The model decomposes network influence into two components:

  • Sender influence (A matrix): A[i,k] measures how much node k's behavior (via X) shapes node i's outgoing ties.

  • Receiver influence (B matrix): B[j,l] measures how node l's position shapes node j's incoming ties.

Usage

sir(
  Y,
  W = NULL,
  X = NULL,
  Z = NULL,
  family,
  method = "ALS",
  calc_se = TRUE,
  fix_receiver = FALSE,
  symmetric = FALSE,
  bipartite = NULL,
  kron_mode = FALSE,
  ...
)

Arguments

Y

A three-dimensional array of dimensions (m x m x T) containing the network outcomes. Y[i,j,t] represents the directed outcome from node i to node j at time t. Can contain NA values for missing observations. The diagonal (self-loops) can be included or excluded depending on the application.

W

Optional influence covariate array, either:

  • 3D array (m x m x p): Static influence covariates. W[i,j,r] represents the r-th covariate for the edge from i to j. The same W is used for all time periods.

  • 4D array (m x m x p x T): Dynamic (time-varying) influence covariates. W[i,j,r,t] allows the influence structure to change over time. Parameters (alpha, beta) are still estimated jointly across all periods, but the influence matrices A_t and B_t vary with t. Only ALS method is supported for 4D W.

Common choices include graph Laplacians, geographic distance matrices, or node-level covariates expanded to edge-level. If NULL or p=0, the model uses only identity matrices (no network influence structure).

X

Optional three-dimensional array of dimensions (m x m x T) representing the network state that carries influence. Typically this is a lagged version of Y (e.g., X[,,t] = Y[,,t-1]). If NULL and W is provided, an error is thrown. X determines which network patterns influence future outcomes.

Z

Optional array of exogenous covariates. Can be either:

  • 3D array (m x m x T): Single covariate varying across edges and time

  • 4D array (m x m x q x T): Multiple (q) covariates

Examples include dyadic covariates (trade agreements, geographic distance) or node-level attributes (GDP, population) expanded to edge-level.

family

Character string specifying the distribution family and link function. Must be one of "poisson", "normal", or "binomial". The choice depends on the nature of your outcome variable.

method

Character string specifying the estimation method. Either "ALS" (Alternating Least Squares) or "optim" (direct optimization via BFGS). Default is "ALS" which is generally more stable.

calc_se

Logical indicating whether to calculate standard errors for the parameters. Standard errors are computed using the observed information matrix.

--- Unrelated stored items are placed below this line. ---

-- ==== Sys2Proof/Syntax.lean ====
section
/-! DEFINITION. The commands of the block: one constructor per row of the opcode table, in the order of the table. A
mailbox command is named by its stall and its tag; an event carries what the board, a bus or the device's own sensors
bring with it. at_ is the instant after the last tick boundary, in feedback samples of two lane clocks. -/
namespace Sys2Proof
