-- ==== Sys2Proof/Machine/HomeEdge.lean ====
section
/-! DEFINITION. Home and limit inputs of the axes (spec 09 R323, R339, R340). -/
namespace Sys2Proof.Machine
open Sys2Proof

/-- The debounced level of an input as HomeConfig numbers it: IN00 to IN31, then PRB00 to PRB15; 63 is none. -/
def Dev.inputLevel (d : Dev) (n : Nat) : Option Bool :=
  if n < 32 then some d.fio.ins[Fin.ofNat 32 n].level
  else if n < 48 then some d.fb.probes[Fin.ofNat 16 (n - 32)].level
  else none
/-- Is an input active, given whether it is active low? -/
def Dev.inputActive (d : Dev) (n : Nat) (low : Bool) : Bool :=
  match d.inputLevel n with
  | some l => l != low
  | none => false

/-- Does a plot have the law of bit b of word 5? -/
def Dev.lawOn (d : Dev) (a : AxisNo) (b : Nat) : Bool := bitOf (d.plotW a 5) b
/-- A plot of type 0 or 5 has no bridge (R304). -/
def Dev.noBridge (d : Dev) (a : AxisNo) : Bool := d.mtype a == 0 || d.mtype a == 5
/-- The control mode an axis runs in (06 R196): 1 current, 2 velocity, 3 position, 0 none. -/
def Dev.modeIn (d : Dev) (a : AxisNo) : Nat :=
  if d.noBridge a then (if d.lawOn a 1 then 3 else if d.lawOn a 0 then 2 else 0) else d.ctl[a].mode.toNat

/-- HOME_IN, LIM_NEG and LIM_POS of an axis. -/
def Motion.homeIn (m : Motion) : Nat := fld m.homeConf[1] 5 0
def Motion.limNegIn (m : Motion) : Nat := fld m.homeConf[1] 13 8
def Motion.limPosIn (m : Motion) : Nat := fld m.homeConf[1] 21 16

/-- LIM_NEG and LIM_POS follow their inputs; FS095 fires when motion toward an active limit begins outside homing
(R323). In velocity mode it is VEL_REF that moves, the manual velocity under MANUAL. -/
def Dev.limitCheck (a : AxisNo) (d : Dev) : Dev :=
  if !d.assigned a then d
  else
    let m := d.mot[a]
    let low := bitOf m.homeConf[0] 10
    let neg := d.inputActive m.limNegIn low
    let pos := d.inputActive m.limPosIn low
    let v := if d.ctl[a].manual && d.modeIn a == 2 then d.ctl[a].sig.velRef else m.v
    let toward := m.src != 6 && ((neg && decide (v < 0)) || (pos && decide (v > 0)))
    let d1 := d.modMot a (fun m => { m with limNeg := neg, limPos := pos, limFired := toward })
    if toward && !m.limFired then d1.fire 95 (.axes [a]) else d1

/-- An edge of an input: homing runs that use it keep it for their next frame, and limits act (R323, R339). -/
def Dev.homeEdge (input : Nat) (level : Bool) (clk : Nat) (d : Dev) : Dev :=
  allAxes.foldl (fun d a =>
    let m := d.mot[a]
    if m.homeIn == input || m.limNegIn == input || m.limPosIn == input then
      (d.modMot a (fun m => { m with home := m.home.map (fun r =>
        { r with edges := r.edges ++ [⟨input, level, clk⟩] }) })).limitCheck a
    else d) d

end Sys2Proof.Machine
end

Setting to FALSE speeds up computation when uncertainty quantification is not needed.

fix_receiver

Logical. If TRUE, fixes B = I (identity matrix) and estimates only (theta, alpha). This eliminates the bilinear identification problem (scaling ambiguity between A and B) by removing the receiver influence channel. The model becomes a standard GLM, yielding proper standard errors. Appropriate when receiver effects are negligible. Default is FALSE.

symmetric

Logical. If TRUE, treats the network as undirected (symmetric). The function symmetrizes Y by averaging upper and lower triangles, uses only upper-triangle observations for fitting, and sets fix_receiver = TRUE (since sender/receiver distinction is meaningless for undirected networks). Default is FALSE.

bipartite

Logical or NULL. Indicates whether the network is bipartite (senders and receivers are distinct node sets). If NULL (the default), bipartite status is inferred from Y: non-square arrays (n1 != n2) are treated as bipartite. Set to TRUE explicitly for square arrays where senders and receivers are nonetheless distinct populations. Setting FALSE on a non-square Y raises an error. Bipartite networks require fix_receiver = TRUE.

kron_mode

Logical. If TRUE, replaces separate (alpha, beta) with a single p x p coefficient matrix C, where C[r,s] is the weight on W_r X W_s'. This is a general fix for the bilinear identification problem. Not yet implemented. Default is FALSE.

...

Additional arguments passed to the fitting functions:

  • trace: Logical or integer controlling output verbosity.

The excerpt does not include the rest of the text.